Trespassing snowmobiles are my biggest problem. We have little snow cover so every dusting these asshats start riding all over everything. Temperature swings are the next problem. 60 one morning -10 that evening. Happens a few times a year


----------



## FarmerCline (Oct 12, 2011)

I have had winterkill in some of the new seeding of grasses I planted this past fall. Most everything I planted this past fall was replanted later than I wanted since my first attempt washed away. What was replanted on October 20th looks like it's mostly okay. The fields that were too wet to replant until two weeks later in early November are a complete loss....the seedlings were just too small to handle the cold and froze out. I knew better than to be planting that late as I have had mixed results in the past....was hoping for a mild winter and it might have been okay. Maybe the third time planting will be the charm?☹

Established grasses and alfalfa look no worse for wear. This unusually long extended cold spell was hard on certain ornamental bushes and plants though......looks like some things were froze back to the ground.

Hayden


----------



## Vol (Jul 5, 2009)

My alfalfa has gone dormant for the first time ever in many places in the field. In sheltered areas it still has a little green crown above the ground.

Regards, Mike


----------



## FarmerCline (Oct 12, 2011)

Vol said:


> My alfalfa has gone dormant for the first time ever in many places in the field. In sheltered areas it still has a little green crown above the ground.
> 
> Regards, Mike


 From a distance my alfalfa looks completely brown but upon closer inspection there are still a few green leaves and shoots right at ground level. For the past four years I have grown alfalfa I have never had it go what I would call fully dormant with no green above the ground. This is the closest it has ever been to being fully dormant though.
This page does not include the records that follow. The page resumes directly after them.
-- ==== Sys2Proof/Machine/PassWords.lean ====
section
/-! DEFINITION. The steps of a render pass: draw start, vertex caches, binning, tiles, the output merge unit, retirement
(R376 to R401). -/

namespace Sys2Proof.Machine

/-! ### The pipeline's memory and its passes -/

/-- An external write of the pipeline; none where a page is not writable (R377). -/
def State.pipeWrite (s : State) (space : Nat) (va : DWord) (bs : List Byte) : Option State :=
  match s.sideWrite space va bs with
  | .inl _ => none
  | .inr s => some s

/-- Several writes in order. -/
def State.pipeWrites (s : State) (space : Nat) : List (DWord × List Byte) → Option State
  | [] => some s
  | (a, bs) :: rest => (s.pipeWrite space a bs).bind fun s => s.pipeWrites space rest

/-- Replace the pass of a launch. -/
def State.putPass (s : State) (lnum : Nat) (p : Pass) : State := s.modLaunch lnum fun l => { l with pass := some p }

/-- A pass that may go on: not killed, and its context not stopped by a POOLX (R399). -/
def State.livePass (s : State) (lnum : Nat) : Option (Launch × Pass) :=
  match s.launch? lnum with
  | some l => if l.killed || (s.ctx l.recd.ctx).poolStop then none else l.pass.map fun p => (l, p)
  | none => none

/-- A live pass whose raster gate is open (R128, R401). -/
def State.openPass (s : State) (lnum : Nat) : Option (Launch × Pass) :=
  match s.livePass lnum with
  | some (l, p) => if (s.ctx l.recd.ctx).ctxst = 0 then some (l, p) else none
  | none => none

/-- Where an access of the pipeline has no translation the step does not take place. -/
def orStay (s : State) (r : Option State) : Host.Outcome State Fault Refusal := .next (r.getD s)

/-- The cluster whose SGU and OMU serve a pass: the manual names none. -/
def passCluster (lnum : Nat) : Nat := lnum % 16

/-! ### Draw start (R371, R376, R380, R381) -/

/-- A draw entry's fields, with its texture table, texture count and constant bytes. -/
structure DrawEntry where
  info : DrawInfo
  textab : DWord
  ntex : Nat
  constLen : Nat

/-- The fields of a draw entry. -/
def drawEntry (bs : List Byte) : DrawEntry :=
  let d (lo : Nat) : DWord := BitVec.ofNat 64 (recNum bs lo 8)
  let st := recNum bs 31 1
  { info := { raw := bs, const := d 88, vcache := d 72, ventry := d 56, fentry := d 64, ntri := recNum bs 36 4, nout := recNum bs 32 1,
              depthTest := st.testBit 0, depthWrite := st.testBit 1, blend := st.testBit 2, cullBack := st.testBit 3, qmemo := st.testBit 4 }
    textab := d 80, ntex := recNum bs 33 1, constLen := recNum bs 34 2 }
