/-! ### Fault windows (R415) -/

/-- Free a slot of a fault buffer; a waiting record may take it (R414). -/
def State.freeFault (s : State) (k i : Nat) : State := (s.modCluster k fun c => { c with faults := setAt c.faults i none }).flushFaults k

/-- The batt that a fault record holds halted, where it still stands. -/
def State.faultedBatt (s : State) (r : FaultRecord) : Option Batt :=
  (s.batt? r.core r.slot).bind fun b => if b.id == r.owner && b.faulted then some b else none

/-- ACTION 1: the batt prepares its word again. -/
def State.retryFault (s : State) (k i : Nat) : State :=
  match (s.cluster k).faults.getD i none with
  | none => s
  | some r =>
    let s := match s.faultedBatt r with
      | some b => s.modBatt b.core b.slot fun b => { b with faulted := false }
      | none => s
    s.freeFault k i

/-- ACTION 2: the word that faulted traps XLAT, every lane of LMASK named, through the trap window (R405, R415). -/
def State.trapFault (s : State) (k i : Nat) : State :=
  match (s.cluster k).faults.getD i none with
  | none => s
  | some r =>
    let s := match s.faultedBatt r with
      | some b =>
        let split := b.splitOf ((r.lanes.head?.map LaneCause.lane).getD 0)
        let fetched := r.access = 2 && !r.replay
        let count (b : Batt) : Batt := if fetched then b else b.countTurn b.cursor b.eligibleLows.length
        (s.modBatt b.core b.slot fun b => { count b with faulted := false }).takeTrap b.core b.slot r.word r.pc split r.recipe r.lanes
      | none => s
    s.freeFault k i

/-- FAULT_RETRY (R415). -/
def execFaultRetry (cluster slot : Nat) (s : State) : Host.Outcome State Fault Refusal := .next (s.ifAnswers (s.retryFault cluster slot))

/-- FAULT_TO_TRAP (R415). -/
def execFaultToTrap (cluster slot : Nat) (s : State) : Host.Outcome State Fault Refusal := .next (s.ifAnswers (s.trapFault cluster slot))

/-- A write of 1s to FBNEW. -/
def State.clearFbnew (s : State) (k : Nat) (bits : DWord) : State := s.modCluster k fun c => { c with faultNew := c.faultNew &&& ~~~bits }

/-- FBNEW_CLEAR (R415). -/
def execFbnewClear (cluster : Nat) (bits : DWord) (s : State) : Host.Outcome State Fault Refusal := .next (s.ifAnswers (s.clearFbnew cluster bits))

/-- A write of STEPMAX: 0 and 13 to 15 are ignored. -/
def State.writeStepmax (s : State) (k v : Nat) : State :=
  if 1 ≤ v && v ≤ 12 then s.modCluster k fun c => { c with power := { c.power with stepMax := v } } else s

/-- STEPMAX_WRITE (R436). -/
def execStepmaxWrite (cluster value : Nat) (s : State) : Host.Outcome State Fault Refusal := .next (s.ifAnswers (s.writeStepmax cluster value))

end Sys2Proof.Machine
end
Something that really surprised me though was yesterday I stopped by a field that I planted into Timothy back on November 18th. It took over a month to germinate and was just sprouting right before the January freeze. Figured the seedlings would be blackened and dead just like the seedling orchard and brome but surprisingly it it only looked a little frost bitten on the tips and looks like I may actually have a stand.

Hayden


----------